I glance at the door to the restaurant. “The waitress side?” I suggest, trying to sound funny and lighten the weird tension between us.

He chuckles. “That, too.”

“I better get back to work.” I’m sure my fifteen minutes are almost up.

He lowers his hand. “Okay. Will you call me?”

“I don’t know.”

He smiles. “I know where you work, Amelia. I could start eating lunch here every day until you agree to go out with me.”

“So, you’re a stalker?”

He chuckles. I like the sound. His voice lowers when he speaks again. “More like a concerned Daddy who’s intrigued by a certain Little.”

I suck in a breath.

He points at the card. “Call me.” And then he turns and strolls around the side of the building.

Chapter Two

I wait two days before I let myself contemplate reaching out to Noah. The problem is that I like him. The less I know about him, the longer I can continue to like him. Once he gets to know me, things will go downhill like they do with every man I date, and then I’ll end up disappointed.

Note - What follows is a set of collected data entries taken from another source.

/-! ### Time -/

/-- The clock moves forward to `t`; it never goes back. -/
def Dev.advance (s : Dev) (t : Nat) : Dev := { s with now := max s.now t }
/-- One conversion tick in ps. -/
def tickPs : Nat := 25000
/-- The loop period in ps (R477). -/
def Dev.periodPs (s : Dev) : Nat := s.tb.d * tickPs
/-- The timebase runs: the sequence did not reset it, or it has been released with the Seam (R560; log entry 57). -/
def Dev.tbRuns (s : Dev) : Bool :=
  decide (s.sys.scope ≥ 3)
    || (match s.sys.phase with | .held => false | .loading => false | .releasing n => decide (n ≥ 3) | _ => true)
/-- MONO at an instant, in 1/256 ns (R486); 0 before the timebase runs. -/
def Dev.monoAt (s : Dev) (t : Nat) : Nat := if s.tbRuns then (t - s.tb.monoZero) * 256 / 1000 else 0
/-- TIME minus MONO and EPOCH in force at an instant: those of before the first step that came later (R489). -/
def Dev.stepAt (s : Dev) (t : Nat) : Int × Nat :=
  match s.tb.steps.reverse.find? (fun x => decide (t < x.1)) with | some x => x.2 | none => (s.tb.stepOff, s.tb.epoch)
/-- Device time at an instant, in 1/256 ns (R485, R489). -/
def Dev.timeAt (s : Dev) (t : Nat) : Nat := ((s.monoAt t : Int) + (s.stepAt t).1).toNat
/-- EPOCH at an instant (R489). -/
def Dev.epochAt (s : Dev) (t : Nat) : Nat := (s.stepAt t).2
/-- TIME_NS at an instant. -/
def Dev.nsAt (s : Dev) (t : Nat) : Nat := s.timeAt t / 256 % 2 ^ 64
/-- TIME_NS. -/
def Dev.timeNs (s : Dev) : Nat := s.nsAt s.now
/-- FRAC. -/
def Dev.timeFrac (s : Dev) : Nat := s.timeAt s.now % 256
/-- MONO_NS. -/
def Dev.monoNs (s : Dev) : Nat := s.monoAt s.now / 256
/-- The first instant of a grid through `a` with period `p` that is not before `lo` (R481). -/
def gridAfter (a lo p : Nat) : Nat := a + ceilDiv (lo - a) p * p
/-- The next sample instant (R477, R481). -/
def Dev.nextSample (s : Dev) : Nat := s.tb.stretched.getD (s.tb.lastSample + s.periodPs)
/-- The first sample instant at or after `t`. -/
def Dev.boundaryAt (s : Dev) (t : Nat) : Nat :=
  let n := s.nextSample
  if t ≤ n then n else n + ceilDiv (t - n) s.periodPs * s.periodPs
/-- The first sample instant at least `us` µs from now. -/
def Dev.boundaryIn (s : Dev) (us : Nat) : Nat := s.boundaryAt (s.now + us * 1000000)

/-- The first instant at or after `t` of a grid of period `p` that passes through `a`. -/
def gridEdge (a t p : Nat) : Nat := t + (a % p + p - t % p) % p
/-- The first conversion-clock edge at or after `t` (R476). The cycle before `edgeBase` is the stretched one (R481). -/
def Dev.edgeAt (s : Dev) (t : Nat) : Nat :=
  if s.tb.edgeBase ≤ t then gridEdge s.tb.edgeBase t tickPs
  else
    let e := gridEdge s.tb.edgeWas t tickPs
    if e + tickPs ≤ s.tb.edgeBase then e else s.tb.edgeBase
/-- The first edge of the 100 MHz phase clock at or after `t`: its edges lie 10 ns apart, and every fifth meets every second
conversion-clock edge of a grid that no SKEW has moved (R476). -/
def phaseEdge (t : Nat) : Nat := gridEdge 0 t 10000
/-- The first conversion-clock edge after `t`: the one that ends the tick in which `t` lies. -/
def Dev.edgeAfter (s : Dev) (t : Nat) : Nat := s.edgeAt (t + 1)

/-- A rate change is pending (R478). -/
def Dev.ratePending (s : Dev) : Bool := s.tb.rateD.isSome

/-! ### Free values -/

/-- The next free 32-bit value. -/
def Dev.freeVal (s : Dev) : Nat := (Config.freeWord s.freeCtr).toNat
/-- The free counter moves on. -/
def Dev.freeNext (s : Dev) : Dev := { s with freeCtr := s.freeCtr + 1 }

/-! ### Statuses (R117) -/

/-- ST_OK. -/
def stOk : Nat := 0
/-- ST_PENDING. -/
def stPending : Nat := 1
/-- ST_OPCODE. -/
def stOpcode : Nat := 2
/-- ST_ARG. -/
def stArg : Nat := 3
/-- ST_OWNERSHIP. -/
def stOwnership : Nat := 4
/-- ST_STATE. -/
def stState : Nat := 5
/-- ST_RESOURCE. -/
def stResource : Nat := 6
/-- ST_STALE. -/
def stStale : Nat := 7
/-- ST_LOCKED. -/
def stLocked : Nat := 8
/-- ST_WORN. -/
def stWorn : Nat := 9
/-- ST_INTEGRITY. -/
def stIntegrity : Nat := 10
/-- ST_TIMEOUT. -/
def stTimeout : Nat := 11
/-- ST_AUTHORITY. -/
def stAuthority : Nat := 12
/-- ST_CAL_PLAUS. -/
def stCalPlaus : Nat := 13
/-- ST_CAL_AGREE. -/
def stCalAgree : Nat := 14
/-- ST_NOT_READY. -/
def stNotReady : Nat := 15

/-! ### The error log (R603 to R607) -/

/-- What an occurrence names: the columns of R604. -/
structure LogKey where
  code : Nat
  subsys : Nat
  severity : Nat
  rkind : Nat
  rindex : Nat
deriving DecidableEq, Repr

/-- An entry an occurrence is identical to (R605). -/
def LogEntry.same (e : LogEntry) (k : LogKey) (now : Nat) : Bool :=
  e.code == k.code && e.subsys == k.subsys && e.severity == k.severity && e.rkind == k.rkind
    && e.rindex == k.rindex && decide (now ≤ e.firstPs + 1000000000) && !e.final_

/-- One more occurrence in an entry: COUNT saturates, LAST_DT in units of 16 ns (R603, R605). -/
def LogEntry.bump (e : LogEntry) (now : Nat) : LogEntry :=
  { e with count := min (e.count + 1) 0xFFFF, lastDt := min ((now - e.firstPs) / 16000) 0xFFFF }

/-- The first entry of a list that meets `p` changed by `g`. -/
def updFirst {α : Type} (p : α → Bool) (g : α → α) (l : List α) : List α :=
  match l with
  | [] => []
  | a :: r => if p a then g a :: r else a :: updFirst p g r

/-- The instant that the log records: in DEEP the device time has a resolution of 40 ns (R470, R603). -/
def Dev.logInstant (s : Dev) : Nat := if s.sys.power = 3 then s.now / 40000 * 40000 else s.now

/-- An occurrence enters the log: it coalesces, enters the FIFO, or counts in LOST (R605, R606); one of DEEP is COARSE (R603). -/
def Dev.logIt (s : Dev) (k : LogKey) (detail : Nat) (eflags : Nat := 0) : Dev :=
  let same := fun (e : LogEntry) => e.same k s.now
  let sameR := fun (p : Nat × Option LogEntry) => match p.2 with | some e => same e | none => false
  if s.log.fifo.any same then
    s.modLog (fun l => { l with fifo := updFirst same (·.bump s.now) l.fifo })
  else if s.log.ring.any sameR then
    s.modLog (fun l => { l with ring := updFirst sameR (fun p => (p.1, p.2.map (·.bump s.now))) l.ring })
  else if s.log.fifo.length ≥ 64 then
    s.modLog (fun l => { l with lost := min (l.lost + 1) 0xFFFFFFFF })
  else
    s.modLog (fun l => { l with fifo := l.fifo ++ [
      { timeNs := s.nsAt s.logInstant, epoch := s.epochAt s.logInstant, subsys := k.subsys, severity := k.severity, code := k.code,
        count := 1, rkind := k.rkind, eflags := eflags ||| bitAt (s.sys.power == 3) 2, lastDt := 0, rindex := k.rindex, detail := detail,
        firstPs := s.now, final_ := false }] })

/-! ### Interrupts (R80 to R86) -/

/-- The vector of a cause bit (R80); none for a bit the function does not have. -/
def vecOf (f bitNo : Nat) : Option Nat :=
  if f = 0 then
    (if bitNo < 2 then some bitNo else if bitNo < 4 then some 2 else if bitNo < 8 then some 3
     else if bitNo < 16 then some (4 + (bitNo - 8)) else if bitNo = 16 then some 12
     else if bitNo = 17 then some 13 else none)
  else
    (if bitNo < 2 then some bitNo else if bitNo < 4 then some 2 else if bitNo < 8 then some 3
     else if bitNo < 16 then some (4 + (bitNo - 8) / 2) else none)

/-- The cause bits of a vector, as a map. -/
def vecBits (f v : Nat) : Nat := bitMap (fun b => vecOf f b == some v) 18

/-- A vector is armed while one of its cause bits is 1 with its mask bit 1 (R83), or a direct edge waits (R81). -/
def Fn.armed (r : Fn) (f v : Nat) : Bool :=
  (r.irqCause &&& r.irqMask &&& vecBits f v) != 0 || (r.vec v).edge

/-- A message of a vector is sent, or sets the PBA bit where a mask blocks it (R83, R86); the count and timer reset. -/
def Dev.signal (s : Dev) (f v : Nat) : Dev :=
  let r := s.fn f
  let clear := fun (x : Vec) => { x with count := 0, start := none }
  if !r.msixEnable || r.flr != .idle then s.modFn f (fun r => r.modVec v clear)
  else if r.funcMask || (r.vec v).mask then
    s.modFn f (fun r => r.modVec v (fun x => { clear x with pba := true }))
  else
    { s.modFn f (fun r => r.modVec v (fun x => { clear x with pba := false, edge := false })) with
      msgs := (f, v) :: s.msgs }

/-- The function that an occurrence for `f` reaches: PF0 while the reset of `f` runs (R537). -/
def Dev.irqTarget (s : Dev) (f : Nat) : Nat := if (s.fn f).flr == .idle then f else 0

/-- One occurrence of a cause on a function (R82, R83, R537). -/
def Dev.irq (s : Dev) (f bitNo : Nat) : Dev :=
  let f := s.irqTarget f
  match vecOf f bitNo with
  | none => s
  | some v =>
    let s1 := s.modFn f (fun r => { r with irqCause := r.irqCause ||| 2 ^ bitNo })
    if (s1.fn f).irqMask.testBit bitNo then
      let s2 := s1.modFn f (fun r => r.modVec v (fun x =>
        { x with count := x.count + 1, start := some (x.start.getD s.now) }))
      let x := (s2.fn f).vec v
      if x.holdoff = 0 || x.count ≥ max 1 x.countReg.toNat then s2.signal f v else s2
    else s1

/-- Cause bits by name (R80). -/
def irqMbx : Nat := 0
/-- EVENT. -/
def irqEvent : Nat := 1
/-- CHAN. -/
def irqChan : Nat := 2
/-- SEQ. -/
def irqSeq : Nat := 3
/-- ERROR. -/
def irqError : Nat := 4
/-- TIME. -/
def irqTime : Nat := 5
/-- SURVEY. -/
def irqSurvey : Nat := 6
/-- MATRIX. -/
def irqMatrix : Nat := 7
/-- GLOBAL. -/
def irqGlobal : Nat := 16
/-- SESSION. -/
def irqSession : Nat := 17

/-- The functions that exist: PF0 and the enabled VFs. -/
def Dev.functions (s : Dev) : List Nat :=
  0 :: (if s.link.vfEnable then (List.range s.link.numVfs).map (· + 1) else [])

/-- One occurrence for every function. -/
def Dev.irqEvery (s : Dev) (bitNo : Nat) : Dev := s.forAll s.functions (fun s f => s.irq f bitNo)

With Noah it will be worse because he’s a Daddy, and relationships with Daddies are more intense. I could end up with a broken heart from a few dates with Noah.

I’m sitting in the spare room of my apartment, flipping the card around in my hand. This room is my haven. It’s where I can be myself. I keep it locked when I’m not in it so that no one can ever find out about this side of me.

When I date—which isn’t often, and it’s been a long time since my last date—I never open the door to this room for a man. Not ever. The few times I’ve had someone in my apartment, I told them this was my junk room and that I keep it locked because it’s embarrassing.

It’s certainly embarrassing. It’s also not a junk room. Not even close.

I sigh as I stare at the business card. Today is my day off. I should reach out to Noah. Granted, that doesn’t mean he wouldbe able to see me today. Heck, I don’t even know if he’s on the mainland right now. I know he lives part time on the island. He could have gone back since I saw him.

I have my cell phone in my other hand, and I swipe the screen, stare at it, and close it again. It shouldn’t be so difficult to call him. He’s just a guy like any other guy.

Except he’s not. He’s Noah. I have a crush on him. Or at least I have a crush on the imaginary him that’s grown to ginormous proportions in my head, especially in the last two days.

I’m sitting in my favorite beanbag chair, wearing my favorite Little outfit, so I’m feeling vulnerable. I probably should have reached out to him when I was in my adult headspace.

There’s no way I’m going to actually call him. I’ll send a text. That’s the only option. Pushing to sit up taller, I open my phone and boldly type in his number. That’s a first step. It’s more real with his number in my phone. I don’t add his name. Just his number. That’s bold enough for now.

I carefully construct my message.

Hey. This is Amelia.

That’s it. That’s the message. It’s all I say. It puts the ball in his court.

I nearly drop the phone a few seconds later when it rings in my hand. Even though I didn’t add his name to my contacts, I can see it’s the same number I just texted.

I swipe the screen to answer. “Hello?” My voice cracks on that one word. I don’t think I’m prepared to talk to Noah right now. I’m in my Little space. I shouldn’t have called while I was in this room.

For some reason, I didn’t picture him being available the very moment I texted. I imagined him being busy and texting me back later.

“You were supposed to call, naughty girl,” he teases. “That was a text.”

I bite my lip. He’s right. I hadn’t thought of that.